Stored data entries:

═══

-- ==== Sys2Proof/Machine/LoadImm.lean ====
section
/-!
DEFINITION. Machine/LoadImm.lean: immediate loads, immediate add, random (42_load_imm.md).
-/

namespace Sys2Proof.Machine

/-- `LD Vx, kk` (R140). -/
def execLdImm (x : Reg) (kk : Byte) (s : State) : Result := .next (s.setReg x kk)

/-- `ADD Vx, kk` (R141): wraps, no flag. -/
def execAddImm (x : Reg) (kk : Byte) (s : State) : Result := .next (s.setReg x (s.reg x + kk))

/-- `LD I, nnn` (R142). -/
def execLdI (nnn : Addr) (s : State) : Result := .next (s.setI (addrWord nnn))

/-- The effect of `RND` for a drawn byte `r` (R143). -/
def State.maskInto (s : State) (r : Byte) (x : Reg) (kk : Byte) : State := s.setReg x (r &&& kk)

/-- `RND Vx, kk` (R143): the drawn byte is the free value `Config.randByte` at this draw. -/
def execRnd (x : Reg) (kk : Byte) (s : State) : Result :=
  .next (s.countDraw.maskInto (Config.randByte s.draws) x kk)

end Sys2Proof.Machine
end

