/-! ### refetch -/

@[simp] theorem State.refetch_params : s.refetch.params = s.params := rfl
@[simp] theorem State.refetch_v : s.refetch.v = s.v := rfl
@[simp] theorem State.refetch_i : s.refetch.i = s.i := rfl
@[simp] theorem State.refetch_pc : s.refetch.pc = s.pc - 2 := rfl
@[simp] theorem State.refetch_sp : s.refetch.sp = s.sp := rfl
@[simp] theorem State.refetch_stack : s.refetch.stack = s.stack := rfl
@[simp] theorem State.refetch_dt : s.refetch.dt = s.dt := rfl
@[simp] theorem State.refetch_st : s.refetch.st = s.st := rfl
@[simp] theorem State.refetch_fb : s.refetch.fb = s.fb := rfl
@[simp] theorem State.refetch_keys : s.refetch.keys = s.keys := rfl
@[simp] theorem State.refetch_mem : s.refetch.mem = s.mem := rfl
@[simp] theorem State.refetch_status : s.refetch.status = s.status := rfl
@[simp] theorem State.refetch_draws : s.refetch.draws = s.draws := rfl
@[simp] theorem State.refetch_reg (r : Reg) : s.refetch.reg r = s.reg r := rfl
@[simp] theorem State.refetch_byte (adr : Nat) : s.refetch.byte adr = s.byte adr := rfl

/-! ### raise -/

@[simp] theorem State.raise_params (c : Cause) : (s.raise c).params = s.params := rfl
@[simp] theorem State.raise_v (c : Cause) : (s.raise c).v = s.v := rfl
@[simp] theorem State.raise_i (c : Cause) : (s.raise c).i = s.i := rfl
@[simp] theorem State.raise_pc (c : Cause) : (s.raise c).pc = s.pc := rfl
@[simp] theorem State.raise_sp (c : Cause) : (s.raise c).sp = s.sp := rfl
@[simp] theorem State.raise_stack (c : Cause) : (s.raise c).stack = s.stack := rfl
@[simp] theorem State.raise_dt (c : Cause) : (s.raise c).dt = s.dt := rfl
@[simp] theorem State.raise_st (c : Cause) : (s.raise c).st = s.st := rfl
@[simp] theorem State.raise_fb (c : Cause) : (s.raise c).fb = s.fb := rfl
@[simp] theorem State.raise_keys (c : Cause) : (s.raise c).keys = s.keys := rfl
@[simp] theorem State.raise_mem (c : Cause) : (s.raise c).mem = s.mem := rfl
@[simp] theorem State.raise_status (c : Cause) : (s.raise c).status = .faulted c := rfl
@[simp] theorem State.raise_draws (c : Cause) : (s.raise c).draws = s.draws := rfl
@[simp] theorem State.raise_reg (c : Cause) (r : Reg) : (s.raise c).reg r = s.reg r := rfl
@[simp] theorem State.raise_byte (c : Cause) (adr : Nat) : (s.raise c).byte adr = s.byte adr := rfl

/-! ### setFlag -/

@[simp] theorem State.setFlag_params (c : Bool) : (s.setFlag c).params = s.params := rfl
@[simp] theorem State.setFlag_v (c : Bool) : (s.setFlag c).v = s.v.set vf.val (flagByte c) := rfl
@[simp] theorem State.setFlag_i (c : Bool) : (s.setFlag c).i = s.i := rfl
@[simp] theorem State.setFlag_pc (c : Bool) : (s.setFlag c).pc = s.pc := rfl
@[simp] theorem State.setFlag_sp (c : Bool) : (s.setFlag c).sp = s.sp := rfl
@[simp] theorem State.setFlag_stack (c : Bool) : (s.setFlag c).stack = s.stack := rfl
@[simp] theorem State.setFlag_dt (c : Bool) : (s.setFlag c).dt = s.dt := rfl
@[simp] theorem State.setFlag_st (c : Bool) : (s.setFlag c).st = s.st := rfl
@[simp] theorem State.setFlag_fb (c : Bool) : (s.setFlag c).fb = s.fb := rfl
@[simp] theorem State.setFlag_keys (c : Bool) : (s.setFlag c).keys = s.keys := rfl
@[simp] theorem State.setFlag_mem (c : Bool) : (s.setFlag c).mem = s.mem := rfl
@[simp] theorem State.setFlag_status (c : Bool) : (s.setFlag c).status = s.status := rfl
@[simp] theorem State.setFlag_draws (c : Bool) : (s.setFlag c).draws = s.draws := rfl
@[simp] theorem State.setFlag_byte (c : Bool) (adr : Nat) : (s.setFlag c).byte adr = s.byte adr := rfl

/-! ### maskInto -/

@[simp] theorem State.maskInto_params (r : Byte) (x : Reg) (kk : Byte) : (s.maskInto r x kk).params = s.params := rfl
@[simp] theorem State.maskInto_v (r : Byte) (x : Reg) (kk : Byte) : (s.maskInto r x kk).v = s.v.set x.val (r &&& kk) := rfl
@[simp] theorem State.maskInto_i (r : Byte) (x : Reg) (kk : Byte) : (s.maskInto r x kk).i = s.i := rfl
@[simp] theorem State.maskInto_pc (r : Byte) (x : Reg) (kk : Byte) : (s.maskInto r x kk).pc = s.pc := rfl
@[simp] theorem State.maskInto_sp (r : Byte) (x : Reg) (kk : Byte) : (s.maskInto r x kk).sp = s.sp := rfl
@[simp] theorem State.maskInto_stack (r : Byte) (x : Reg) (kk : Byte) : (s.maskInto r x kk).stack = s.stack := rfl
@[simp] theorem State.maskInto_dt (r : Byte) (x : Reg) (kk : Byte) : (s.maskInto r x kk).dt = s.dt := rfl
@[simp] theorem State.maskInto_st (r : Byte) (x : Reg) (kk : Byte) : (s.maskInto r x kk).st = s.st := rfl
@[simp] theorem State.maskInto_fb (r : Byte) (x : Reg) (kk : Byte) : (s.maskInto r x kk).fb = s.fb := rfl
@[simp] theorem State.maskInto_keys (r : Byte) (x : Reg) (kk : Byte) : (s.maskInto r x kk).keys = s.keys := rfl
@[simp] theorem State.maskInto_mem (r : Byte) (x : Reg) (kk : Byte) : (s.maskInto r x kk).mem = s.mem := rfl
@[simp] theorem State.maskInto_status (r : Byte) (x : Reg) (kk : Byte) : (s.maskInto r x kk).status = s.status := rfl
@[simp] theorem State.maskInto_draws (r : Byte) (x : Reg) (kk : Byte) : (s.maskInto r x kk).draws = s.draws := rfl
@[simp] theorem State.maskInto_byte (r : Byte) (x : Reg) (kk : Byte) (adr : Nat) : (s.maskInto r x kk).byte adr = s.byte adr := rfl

═══

WORK INSTRUCTION:
Set down, exactly as they appear above, all lines from the one that has "(s.raise c).i = s.i := rfl" down to the one that has "(flagByte c) := rfl", including those two and no others.

OUTPUT FOR THIS EXERCISE:
@[simp] theorem State.raise_i (c : Cause) : (s.raise c).i = s.i := rfl
@[simp] theorem State.raise_pc (c : Cause) : (s.raise c).pc = s.pc := rfl
@[simp] theorem State.raise_sp (c : Cause) : (s.raise c).sp = s.sp := rfl
@[simp] theorem State.raise_stack (c : Cause) : (s.raise c).stack = s.stack := rfl
@[simp] theorem State.raise_dt (c : Cause) : (s.raise c).dt = s.dt := rfl
@[simp] theorem State.raise_st (c : Cause) : (s.raise c).st = s.st := rfl
@[simp] theorem State.raise_fb (c : Cause) : (s.raise c).fb = s.fb := rfl
@[simp] theorem State.raise_keys (c : Cause) : (s.raise c).keys = s.keys := rfl
@[simp] theorem State.raise_mem (c : Cause) : (s.raise c).mem = s.mem := rfl
@[simp] theorem State.raise_status (c : Cause) : (s.raise c).status = .faulted c := rfl
@[simp] theorem State.raise_draws (c : Cause) : (s.raise c).draws = s.draws := rfl
@[simp] theorem State.raise_reg (c : Cause) (r : Reg) : (s.raise c).reg r = s.reg r := rfl
@[simp] theorem State.raise_byte (c : Cause) (adr : Nat) : (s.raise c).byte adr = s.byte adr := rfl

/-! ### setFlag -/

@[simp] theorem State.setFlag_params (c : Bool) : (s.setFlag c).params = s.params := rfl
@[simp] theorem State.setFlag_v (c : Bool) : (s.setFlag c).v = s.v.set vf.val (flagByte c) := rfl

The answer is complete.